Наверное, это главное, сокровенное, сердцевинное слово в философском языке самого Топорова, если читать внимательно корпус его, особенно поздних, текстов. Он открыл в нашей культуре такое сверхявление, как её петербургский текст – вернее же будет сказать, что он создал для нас его, эту мысленную реальность, сотворил и выстроил собственный петербургский текст в большом цикле работ, запечатлевших то, что сам назвал в одной из них своим полувековым петербургским «романом»[965]

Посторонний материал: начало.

/-- Settles O54: the frame joins the queue behind the one taken, and a reset, or a wait before the first
reset, keeps the queue; a wait after it is the step that the hypothesis leaves out. -/
theorem laterArrivalsDoNotChangeTheStep : Obligations.LaterArrivalsDoNotChangeTheStep := by
  intro s t g hasleep h
  have hconfig : t.config = s.config := (framesKeepPhaseAndParameters s t h).1
  cases hg : deliverable s.config g with
  | false =>
    rwa [State.deliver_of_not_deliverable hg, State.deliver_of_not_deliverable (hconfig ▸ hg)]
  | true =>
    rw [State.deliver_of_deliverable hg, State.deliver_of_deliverable (hconfig ▸ hg)]
    rcases step_next_cases h with ⟨hreset, rfl⟩ | ⟨⟨hreset, hwait⟩, rfl⟩ |
      ⟨f, rest, b, y, r, hf, rfl, huniform⟩
    · exact step_of_resetPending hreset
    · have hphase : t.phase = .unreset := by
        rcases hasleep with hqueue | hphase | hpending
        · exact hwait.resolve_right hqueue
        · exact hphase
        · simp [hreset] at hpending
      exact State.Waits.step_eq ⟨hreset, .inl hphase⟩
    · rw [hf.oldest]
      exact huniform s.crcAcc (rest ++ [g]) s.egress

/-- Settles O41: the step takes the reset, which writes both banks whole from their tables. -/
theorem resetInitializesBothBanks : Obligations.ResetInitializesBothBanks := by
  intro s ⟨hholding, hinput, hunset⟩ hreset
  exact ⟨_, step_of_resetPending hreset, fun _ => Bank.read_ofTable_of_mem hholding,
    fun _ => Bank.read_ofTable_of_not_mem, fun _ => Bank.read_ofTable_of_mem hinput,
    fun _ => Bank.read_ofTable_of_not_mem, Bank.read_ofTable_of_not_mem hunset,
    rfl, rfl, rfl, rfl, rfl⟩

/-- Settles O42: both banks are made from their tables. -/
theorem resetStateHoldsTheTables : Obligations.ResetStateHoldsTheTables := by
  refine ⟨rfl, fun c ⟨hholding, hinput, _⟩ => ?_⟩
  exact ⟨fun _ => Bank.read_ofTable_of_mem hholding, fun _ => Bank.read_ofTable_of_not_mem,
    fun _ => Bank.read_ofTable_of_mem hinput, fun _ => Bank.read_ofTable_of_not_mem, rfl, rfl⟩

/-- Settles O45: a block at power-up waits, also after a delivery, and a reset writes what power-up left
but for the accumulator. -/
theorem powerUpContentsAreUnobservable : Obligations.PowerUpContentsAreUnobservable := by
  intro c h i x f
  refine ⟨?_, step_of_resetPending rfl⟩
  rcases (State.powerUp c h i x).deliver_cases f with ⟨-, e⟩ | ⟨-, e⟩ <;> rw [e]
  · exact State.Waits.step_eq ⟨rfl, .inl rfl⟩
  · exact State.Waits.step_eq ⟨rfl, .inl rfl⟩

/-- Settles O55: a terminated block waits, and a reset writes whatever the termination left. -/
theorem terminationLosesTheBlockState : Obligations.TerminationLosesTheBlockState := by
  intro s h i x
  exact ⟨fun hreset => State.Waits.step_eq ⟨hreset, .inl rfl⟩,
    fun hreset => step_of_resetPending hreset, step_of_resetPending rfl⟩

end Sys2Proof.Proofs
end

section
/-! PROOFS. What every step and the host keep of a sound state (R9, R23, R66 to R69, R125). -/

namespace Sys2Proof.Machine

/-! ### Replies -/

/-- The body of a read reply is one byte longer than its words, at most 254 bytes of them under `Drop`
(R66, R154). -/
theorem State.readBody_length {s : State} {fc : FunctionCode} {a n : Word} {body : Frame}
    (h : s.readBody fc a n = .ok body) :
    1 ≤ body.length ∧ (s.config.byteCountPolicy = .drop → body.length ≤ 255) := by
  unfold State.readBody at h
  split at h
  next => cases h
  next hkeeps =>
    cases h
    refine ⟨by simp, fun hpolicy => ?_⟩
    have hn : n.toNat ≤ 127 := by
      rcases (byteCountDrops_eq_false s.config n).mp (Bool.eq_false_iff.mpr hkeeps) with hn | htruncate
      · exact hn
      · rw [hpolicy] at htruncate
        cases htruncate
    simp
    omega

/-- The body of a reply is a byte at least, and under `Drop` at most 255 bytes (R66 to R68, R154). -/
theorem replyBody_length {s : State} {i : Instr} {body : Frame} (h : i.replyBody s = .ok body) :
    1 ≤ body.length ∧ (s.config.byteCountPolicy = .drop → body.length ≤ 255) := by
  cases i with
  | rdh u a n | rdi u a n => exact State.readBody_length h
  | wrs u a v | wrm u a n b vs =>
    cases h
    simp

– и исследовательским, и душевным. Роман великого филолога с великим городом породил великую идею петербургского текста русской литературы. И вот петербургский текст описан во всей его «не сводимой к единству антитетичности и антиномичности»,[966] во всей его мучительности и предельной катастрофичности – и, описанный так, парадоксальным, кажется, образом, он описан как текст спасения. «…Ибо, как сказано, где о – пасность, там и с – пасение» – корнесловит исследователь, обосновывая высокий трагический смысл страдания в переживании Петербурга русской культурой[967] (Его страдание под ледяной корой, Его страдание больное, по Аполлону Григорьеву).Но и не только в книге о петербургском тексте, а и в других работах автора мы встретим этот его афоризм с опасностью и спасением. И с отсылкой к первоисточнику – к стихотворению Гёльдерлина «Патмос», но в собственной – концептуально—собственной – редакции перевода, позволяющей корнесловить по—русски и строить свой афоризм. Два ключевые слова по—русски, в отличие от оригинала,[968]

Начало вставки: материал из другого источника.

-- ==== Sys2Proof/Machine/Wire.lean ====
section
/-! DEFINITION. The wire codes, the type byte and the listener port (30_encoding R61 to R74, R81). The wire rows are steps
of the wire source, which makes the bytes available to the Receiver while the stream is open (log 14); the type rows are the
block's own steps that interpret such a type byte (R69, log 15); NOTIFY is the listener's step (log 9). -/

namespace Sys2Proof.Machine

variable {L : Type}

/-- FLAG: the start byte `7E` (R61). -/
def execFlag (s : State L) : Result L := .next (s.supply [flagByte])

/-- ESCAPE: the escape byte `7D` (R73). -/
def execEscape (s : State L) : Result L := .next (s.supply [escapeByte])

/-- ESC_7E: the pair `7D 5E`, the data byte `7E` (R73). -/
def execEsc7E (s : State L) : Result L := .next (s.supply (stuff 0x7E))

/-- ESC_7D: the pair `7D 5D`, the data byte `7D` (R73). -/
def execEsc7D (s : State L) : Result L := .next (s.supply (stuff 0x7D))

/-- ESC_ILLEGAL: the pair `7D x`, `x` neither `5E` nor `5D` (R74). -/
def execEscIllegal (code : Byte) (s : State L) : Result L := .next (s.supply [escapeByte, code])

/-- FRAME: one whole frame in wire order (R61, 20_memory R48). -/
def execFrame (len : Byte) (data : List Byte) (cs1 cs2 : Byte) (s : State L) : Result L :=
  .next (s.supply (flagByte :: len :: (data ++ [cs1, cs2])))

/-- ACKREQ (R67): the Receiver in RX_ACK, with this type byte as byte 0, inserts the bare acknowledgment, aborts where it
may not, or holds (44_receiver R147 to R149). -/
def execAckreq (rsvd : Bool) (type6 : BitVec 6) (s : State L) : Result L :=
  if s.rx.typeIs (typeByte true rsvd type6) then
    if s.hasSpace then ackInsertStep s else ackAbortStep s
  else hold s

/-- TYPE_BARE_ACK (43_transmitter R131): the Transmitter takes a message with this type byte, and marks it as a bare
acknowledgment whose end sets the gate (R126, R129). -/
def execTypeBareAck (ackreq rsvd : Bool) (s : State L) : Result L :=
  if s.nextTypeIs (typeByte ackreq rsvd bareAckType) then takeStep s else hold s

/-- TYPE_EXEMPT (40_codec R96): the Receiver ends a frame with this type byte, exempt from the checksum comparison
(44_receiver R146). -/
def execTypeExempt (ackreq rsvd : Bool) (s : State L) : Result L :=
  if s.rx.typeIs (typeByte ackreq rsvd exemptType) then cs2Step s else hold s

/-- NOTIFY (R81, 45_dispatch R161, R162): listener `lid`, if it is the one the notification is offered to and has not
answered, takes it and answers. -/
def execNotify [DecidableEq L] (lid : L) (ans : ListenerAnswer) (s : State L) : Result L :=
  match s.offer, s.lisAns with
  | some n, none =>
    if n.isFor lid then .next { s with notes := s.notes ++ [(n, ans)], lisAns := some ans } else hold s
  | _, _ => hold s

end Sys2Proof.Machine
end

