@[simp] theorem State.endFrame_cfg : (s.endFrame).cfg = s.cfg := rfl
@[simp] theorem State.endFrame_conn : (s.endFrame).conn = s.conn := rfl
@[simp] theorem State.endFrame_streamOpen : (s.endFrame).streamOpen = s.streamOpen := rfl
@[simp] theorem State.endFrame_cancel : (s.endFrame).cancel = s.cancel := rfl
@[simp] theorem State.endFrame_q : (s.endFrame).q = s.q := rfl
@[simp] theorem State.endFrame_gate : (s.endFrame).gate = if s.tx.isAck then true else s.gate := rfl
@[simp] theorem State.endFrame_tx : (s.endFrame).tx = { s.tx with st := .wait, deadline := s.now + s.cfg.gateTimeoutMs } := rfl
@[simp] theorem State.endFrame_rx : (s.endFrame).rx = s.rx := rfl
@[simp] theorem State.endFrame_reg : (s.endFrame).reg = s.reg := rfl
@[simp] theorem State.endFrame_now : (s.endFrame).now = s.now := rfl
@[simp] theorem State.endFrame_ev : (s.endFrame).ev = s.ev := rfl
@[simp] theorem State.endFrame_wireOut : (s.endFrame).wireOut = s.wireOut := rfl
@[simp] theorem State.endFrame_host : (s.endFrame).host = s.host := rfl
@[simp] theorem State.endFrame_wireIn : (s.endFrame).wireIn = s.wireIn := rfl
@[simp] theorem State.endFrame_sinkAns : (s.endFrame).sinkAns = s.sinkAns := rfl
@[simp] theorem State.endFrame_lisAns : (s.endFrame).lisAns = s.lisAns := rfl
@[simp] theorem State.endFrame_notes : (s.endFrame).notes = s.notes := rfl
@[simp] theorem State.endFrame_sched : (s.endFrame).sched = s.sched := rfl
@[simp] theorem State.endFrame_draws : (s.endFrame).draws = s.draws := rfl
@[simp] theorem State.endFrame_split : (s.endFrame).split = s.split := rfl
end

section
variable (s : State L) (b : Bool)

@[simp] theorem State.withSplit_cfg : (s.withSplit b).cfg = s.cfg := rfl
@[simp] theorem State.withSplit_conn : (s.withSplit b).conn = s.conn := rfl
@[simp] theorem State.withSplit_streamOpen : (s.withSplit b).streamOpen = s.streamOpen := rfl
@[simp] theorem State.withSplit_cancel : (s.withSplit b).cancel = s.cancel := rfl
@[simp] theorem State.withSplit_q : (s.withSplit b).q = s.q := rfl
@[simp] theorem State.withSplit_gate : (s.withSplit b).gate = s.gate := rfl
@[simp] theorem State.withSplit_tx : (s.withSplit b).tx = s.tx := rfl
@[simp] theorem State.withSplit_rx : (s.withSplit b).rx = s.rx := rfl
@[simp] theorem State.withSplit_reg : (s.withSplit b).reg = s.reg := rfl
@[simp] theorem State.withSplit_now : (s.withSplit b).now = s.now := rfl
@[simp] theorem State.withSplit_ev : (s.withSplit b).ev = s.ev := rfl
@[simp] theorem State.withSplit_wireOut : (s.withSplit b).wireOut = s.wireOut := rfl
@[simp] theorem State.withSplit_host : (s.withSplit b).host = s.host := rfl
@[simp] theorem State.withSplit_wireIn : (s.withSplit b).wireIn = s.wireIn := rfl
@[simp] theorem State.withSplit_sinkAns : (s.withSplit b).sinkAns = s.sinkAns := rfl
@[simp] theorem State.withSplit_lisAns : (s.withSplit b).lisAns = s.lisAns := rfl
@[simp] theorem State.withSplit_notes : (s.withSplit b).notes = s.notes := rfl
@[simp] theorem State.withSplit_sched : (s.withSplit b).sched = s.sched := rfl
@[simp] theorem State.withSplit_draws : (s.withSplit b).draws = s.draws := rfl
@[simp] theorem State.withSplit_split : (s.withSplit b).split = b := rfl
end

section
variable (s : State L) (c : Choice)

@[simp] theorem State.choosing_cfg : (s.choosing c).cfg = s.cfg := rfl
@[simp] theorem State.choosing_conn : (s.choosing c).conn = s.conn := rfl
@[simp] theorem State.choosing_streamOpen : (s.choosing c).streamOpen = s.streamOpen := rfl
@[simp] theorem State.choosing_cancel : (s.choosing c).cancel = s.cancel := rfl
@[simp] theorem State.choosing_q : (s.choosing c).q = s.q := rfl
@[simp] theorem State.choosing_gate : (s.choosing c).gate = s.gate := rfl
@[simp] theorem State.choosing_tx : (s.choosing c).tx = s.tx := rfl
@[simp] theorem State.choosing_rx : (s.choosing c).rx = s.rx := rfl
@[simp] theorem State.choosing_reg : (s.choosing c).reg = s.reg := rfl
@[simp] theorem State.choosing_now : (s.choosing c).now = s.now := rfl
@[simp] theorem State.choosing_ev : (s.choosing c).ev = s.ev := rfl
@[simp] theorem State.choosing_wireOut : (s.choosing c).wireOut = s.wireOut := rfl
@[simp] theorem State.choosing_host : (s.choosing c).host = s.host := rfl
@[simp] theorem State.choosing_wireIn : (s.choosing c).wireIn = s.wireIn := rfl
@[simp] theorem State.choosing_sinkAns : (s.choosing c).sinkAns = s.sinkAns := rfl
@[simp] theorem State.choosing_lisAns : (s.choosing c).lisAns = s.lisAns := rfl
@[simp] theorem State.choosing_notes : (s.choosing c).notes = s.notes := rfl
@[simp] theorem State.choosing_sched : (s.choosing c).sched = c :: s.sched := rfl
@[simp] theorem State.choosing_draws : (s.choosing c).draws = s.draws := rfl
@[simp] theorem State.choosing_split : (s.choosing c).split = s.split := rfl
end

section
variable (s : State L) (ms : Nat)

@[simp] theorem State.tick_cfg : (s.tick ms).cfg = s.cfg := rfl
@[simp] theorem State.tick_conn : (s.tick ms).conn = s.conn := rfl
@[simp] theorem State.tick_streamOpen : (s.tick ms).streamOpen = s.streamOpen := rfl
@[simp] theorem State.tick_cancel : (s.tick ms).cancel = s.cancel := rfl
@[simp] theorem State.tick_q : (s.tick ms).q = s.q := rfl
@[simp] theorem State.tick_gate : (s.tick ms).gate = s.gate := rfl
@[simp] theorem State.tick_tx : (s.tick ms).tx = s.tx := rfl
@[simp] theorem State.tick_rx : (s.tick ms).rx = s.rx := rfl
@[simp] theorem State.tick_reg : (s.tick ms).reg = s.reg := rfl
@[simp] theorem State.tick_now : (s.tick ms).now = s.now + ms := rfl
@[simp] theorem State.tick_ev : (s.tick ms).ev = s.ev := rfl
@[simp] theorem State.tick_wireOut : (s.tick ms).wireOut = s.wireOut := rfl
@[simp] theorem State.tick_host : (s.tick ms).host = s.host := rfl
@[simp] theorem State.tick_wireIn : (s.tick ms).wireIn = s.wireIn := rfl
@[simp] theorem State.tick_sinkAns : (s.tick ms).sinkAns = s.sinkAns := rfl
@[simp] theorem State.tick_lisAns : (s.tick ms).lisAns = s.lisAns := rfl
@[simp] theorem State.tick_notes : (s.tick ms).notes = s.notes := rfl
@[simp] theorem State.tick_sched : (s.tick ms).sched = s.sched := rfl
@[simp] theorem State.tick_draws : (s.tick ms).draws = s.draws := rfl
@[simp] theorem State.tick_split : (s.tick ms).split = s.split := rfl
end

section
variable (s : State L)

@[simp] theorem State.dropSymbols_cfg : (s.dropSymbols).cfg = s.cfg := rfl
@[simp] theorem State.dropSymbols_conn : (s.dropSymbols).conn = s.conn := rfl
@[simp] theorem State.dropSymbols_streamOpen : (s.dropSymbols).streamOpen = s.streamOpen := rfl
@[simp] theorem State.dropSymbols_cancel : (s.dropSymbols).cancel = s.cancel := rfl
@[simp] theorem State.dropSymbols_q : (s.dropSymbols).q = s.q := rfl
@[simp] theorem State.dropSymbols_gate : (s.dropSymbols).gate = s.gate := rfl
@[simp] theorem State.dropSymbols_tx : (s.dropSymbols).tx = s.tx := rfl
@[simp] theorem State.dropSymbols_rx : (s.dropSymbols).rx = s.rx := rfl
@[simp] theorem State.dropSymbols_reg : (s.dropSymbols).reg = s.reg := rfl
@[simp] theorem State.dropSymbols_now : (s.dropSymbols).now = s.now := rfl
@[simp] theorem State.dropSymbols_ev : (s.dropSymbols).ev = s.ev := rfl
@[simp] theorem State.dropSymbols_wireOut : (s.dropSymbols).wireOut = s.wireOut := rfl
@[simp] theorem State.dropSymbols_host : (s.dropSymbols).host = s.host := rfl
@[simp] theorem State.dropSymbols_wireIn : (s.dropSymbols).wireIn = [] := rfl
@[simp] theorem State.dropSymbols_sinkAns : (s.dropSymbols).sinkAns = s.sinkAns := rfl
@[simp] theorem State.dropSymbols_lisAns : (s.dropSymbols).lisAns = s.lisAns := rfl
@[simp] theorem State.dropSymbols_notes : (s.dropSymbols).notes = s.notes := rfl
@[simp] theorem State.dropSymbols_sched : (s.dropSymbols).sched = s.sched := rfl
@[simp] theorem State.dropSymbols_draws : (s.dropSymbols).draws = s.draws := rfl
@[simp] theorem State.dropSymbols_split : (s.dropSymbols).split = s.split := rfl
end

section
variable (s : State L)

– однокоренные слова. «Именно русский язык открывает, казалось бы, парадоксальную связь высшей угрозы (о – пас—ность) и конечного избавления от неё как высшего блага (с – пас—ение)…».[969] Русифицированный Гёльдер—лин как ключевое место философского образа мира, переходящее из одного топоровского текста в другой.Спасение – ключевое слово и позднего топоровского литературоведения (если условно определить его так). Грех Гоголя против Плюшкина – в роковой неспособности «увидеть человека в своем герое»[970]

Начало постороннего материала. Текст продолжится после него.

/-- A waiting Transmitter whose deadline has passed has an enabled step (42_gate R118, R121). -/
theorem enabled_of_wait (hw : s.tx.st = .wait) (hd : s.tx.deadline ≤ s.now) : enabled .transmitter s := by
  refine ⟨rfl, ?_⟩
  by_cases hcan : s.cancel = true
  · exact ⟨.tCancel, rfl, moves_of (t := s.txStop .cancelled) (by simp [exec, execTCancel, hw, hcan])
      (by simp [State.txStop, State.txGoto, hw])⟩
  · have hcan : s.cancel = false := by simpa using hcan
    by_cases hg : s.gate = true
    · exact ⟨.tReady, rfl, moves_of (t := s.consumeAtWaitExit.txGoto .take) (by simp [exec, execTReady, hw, hcan, hg])
        (by simp [State.txGoto, hw])⟩
    · have hg : s.gate = false := by simpa using hg
      exact ⟨.tTimeout, rfl, moves_of (t := (s.raise [.gateTimeout]).txGoto .take)
        (by simp [exec, execTTimeout, hw, hcan, hg, hd]) (by simp [State.txGoto, hw])⟩

/-- A step of the Transmitter that moves from TX_WAIT leaves it (43_transmitter R123 to R125). -/
theorem transmitter_leaves {i : Instr} (hi : isStepOf i .transmitter s = true) (hw : s.tx.st = .wait) (hn : t ≠ s)
    (e : exec i s = .next t) : t.tx.st ≠ .wait := by
  have noTake : takeStep s = .next t → False := fun e => by
    rcases takeStep_cases e with rfl | ⟨m, rest, h1, -⟩
    · exact hn rfl
    · rw [hw] at h1; cases h1
  cases i <;> simp only [isStepOf, decide_eq_true_eq, reduceCtorEq, Bool.false_eq_true] at hi
  case take => exact (noTake e).elim
  case tTake => exact (noTake e).elim
  case typeBareAck =>
    rcases execTypeBareAck_cases e with rfl | ⟨-, e⟩
    · exact (hn rfl).elim
    · exact (noTake e).elim
  case tReady =>
    rcases execTReady_cases e with rfl | ⟨-, -, -, rfl⟩
    · exact (hn rfl).elim
    · simp [State.txGoto]
  case tTimeout =>
    rcases execTTimeout_cases e with rfl | ⟨-, -, -, -, rfl⟩
    · exact (hn rfl).elim
    · simp [State.txGoto]
  case tCancel =>
    rcases execTCancel_cases e with rfl | ⟨-, -, rfl⟩
    · exact (hn rfl).elim
    · simp [State.txStop, State.txGoto]
  case tEmit =>
    rcases execTEmit_cases e with rfl | h
    · exact (hn rfl).elim
    · simp [hw] at h
  case tWrerr =>
    rcases execTWrerr_cases e with rfl | h
    · exact (hn rfl).elim
    · simp [hw] at h
  case tEnd =>
    rcases execTEnd_cases e with rfl | h
    · exact (hn rfl).elim
    · simp [hw] at h

variable {c : Nat → Choice} {ρ : Nat → State}

/-- One step of a run from a waiting Transmitter: the clock does not go back, the connection does not end, and the
Transmitter keeps its registers or leaves TX_WAIT. -/
theorem run_waitKept (hr : IsRun c ρ) {n : Nat} (hw : (ρ n).tx.st = .wait) (hc : (ρ n).conn ≠ .disconnected) :
    (ρ n).now ≤ (ρ (n + 1)).now ∧ (ρ (n + 1)).conn ≠ .disconnected ∧
      ((ρ (n + 1)).tx = (ρ n).tx ∨ (ρ (n + 1)).tx.st ≠ .wait) := by
  rcases step_choosing_cases (hr n) with
    ⟨split, p, i, -, -, e⟩ | ⟨ms, -, e⟩ | ⟨xs, -, e⟩ | ⟨-, e⟩ | ⟨l, -, e⟩ | ⟨-, e⟩
  · have h := exec_waitKept (s := (ρ n).withSplit split) hw hc e
    exact ⟨h.1.ge, h.2⟩
  all_goals rw [e]
  · exact ⟨Nat.le_add_right _ _, hc, .inl rfl⟩
  all_goals exact ⟨(by simp), (by simpa using hc), .inl (by simp)⟩

/-- The clock has a largest reading before state `n`. -/
theorem now_bounded (ρ : Nat → State) (n : Nat) : ∃ b, ∀ m, m < n → (ρ m).now ≤ b := by
  induction n with
  | zero => exact ⟨0, fun m h => absurd h (Nat.not_lt_zero m)⟩
  | succ n ih =>
    obtain ⟨b, hb⟩ := ih
    refine ⟨max b (ρ n).now, fun m hm => ?_⟩
    rcases Nat.lt_succ_iff_lt_or_eq.mp hm with h | rfl
    · exact (hb m h).trans (Nat.le_max_left _ _)
    · exact Nat.le_max_right _ _

/-- 42_gate R121: in a fair run a Transmitter that waits in a connection leaves TX_WAIT, whatever the gate does. -/
theorem FairRun.leaves_wait (hf : FairRun c ρ) {n : Nat} (hw : (ρ n).tx.st = .wait)
    (hc : (ρ n).conn ≠ .disconnected) : ∃ m, n < m ∧ (ρ m).tx.st ≠ .wait := by
  by_contra hno
  have stay : ∀ m, n < m → (ρ m).tx.st = .wait := fun m hm => by
    by_contra h; exact hno ⟨m, hm, h⟩
  have keep : ∀ k, (ρ (n + k)).conn ≠ .disconnected ∧ (ρ (n + k)).tx = (ρ n).tx ∧ (ρ n).now ≤ (ρ (n + k)).now := by
    intro k
    induction k with
    | zero => exact ⟨hc, rfl, Nat.le_refl _⟩
    | succ k ih =>
      obtain ⟨h1, h2, h3⟩ := run_waitKept hf.run (n := n + k) (by rw [ih.2.1, hw]) ih.1
      rcases h3 with h3 | h3
      · exact ⟨h2, h3.trans ih.2.1, ih.2.2.trans h1⟩
      · exact (h3 (stay _ (by omega))).elim
  have mono : ∀ k j, (ρ (n + k)).now ≤ (ρ (n + k + j)).now := by
    intro k j
    induction j with
    | zero => exact Nat.le_refl _
    | succ j ih =>
      have hk := keep (k + j)
      rw [← Nat.add_assoc] at hk
      exact ih.trans (run_waitKept hf.run (by rw [hk.2.1, hw]) hk.1).1
  obtain ⟨k, hk⟩ : ∃ k, (ρ n).tx.deadline ≤ (ρ (n + k)).now := by
    obtain ⟨b, hb⟩ := now_bounded ρ n
    obtain ⟨m, hm⟩ := hf.clock (max (ρ n).tx.deadline (b + 1))
    have hnm : n ≤ m := by
      by_contra h
      have := hb m (by omega)
      omega
    exact ⟨m - n, by rw [Nat.add_sub_cancel' hnm]; omega⟩
  obtain ⟨m, hm, split, p, i, hcm, hd, hi, hmv⟩ := hf.fair .transmitter (n + k) fun m hm => by
    obtain ⟨j, rfl⟩ := Nat.exists_eq_add_of_le hm
    have h2 := (keep (k + j)).2.1
    rw [← Nat.add_assoc] at h2
    exact enabled_of_wait (by rw [h2, hw]) (by rw [h2]; exact hk.trans (mono k j))
  obtain ⟨t, e, hne⟩ := moves_next hmv
  have hstep := hf.run m
  simp only [hcm, step, State.choosing_fetch, State.choosing_fetched, hd, e, Host.Outcome.next.injEq] at hstep
  obtain ⟨j, rfl⟩ := Nat.exists_eq_add_of_le hm
  have hwm : (ρ (n + k + j)).tx.st = .wait := by rw [Nat.add_assoc, (keep (k + j)).2.1, hw]
  refine transmitter_leaves (s := (ρ (n + k + j)).withSplit split) ?_ hwm hne e (hstep ▸ stay _ (by omega))
  cases i <;> exact hi

/-! ### A fair run -/

/-- A step that holds does not move. -/
theorem not_moves {i : Instr} (e : exec i s = .next s) : moves s i = false := by simp [moves, e]

/-- A Transmitter in TX_TAKE with an empty queue, not cancelled, has no enabled step (41_queue R105). -/
theorem transmitter_quiet (h1 : s.tx.st = .take) (h2 : s.cancel = false) (h3 : s.q = []) : ¬ enabled .transmitter s := by
  rintro ⟨-, i, hi, hm⟩
  rw [not_moves (i := i) ?_] at hm
  · cases hm
  cases i <;> simp only [isStepOf, decide_eq_true_eq, reduceCtorEq, Bool.false_eq_true] at hi <;>
    simp [exec, execTake, execTypeBareAck, execTReady, execTTimeout, execTCancel, execTTake, execTEmit, execTWrerr,
      execTEnd, takeStep, State.nextTypeIs, hold, h1, h2, h3]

и тем самым отказ художника героя «спасти» (при этом исследователь словно бы забывает о стратегическом замысле Гоголя спасти Плюшкина, вместе с Чичиковым – именно их двоих – в третьем томе поэмы,[971] но тем самым этот утопический замысел художника, забыв о нём, подтверждает). Несколько раз в топоровских текстах возникает цитата из «Фауста», опрокинутая в нашу литературу: на приговор её герою (Плюшкину или Прохарчину – приговор от «низкой жизни» или даже от самого художника Гоголя) – Er ist gerichtet! – ответствует «Голос сверху» (от художника Достоевского и филолога Топорова) – Er ist gerettet!: «ситуация, не раз „разыгрываемая“ в русской литературе».[972] Вслед за и вместе с художником филолог берёт на себя задачу высшую – и кого же спасает он своим высшим судом? Самых малых, «последних» в нашей литературе. И господин Прохарчин, и «прореха на человечестве» оказываются у Топорова достойны цитаты из «Фауста».О «Господине Прохарчине» В. Н. Топоров написал книгу (книгу, а не статью[973]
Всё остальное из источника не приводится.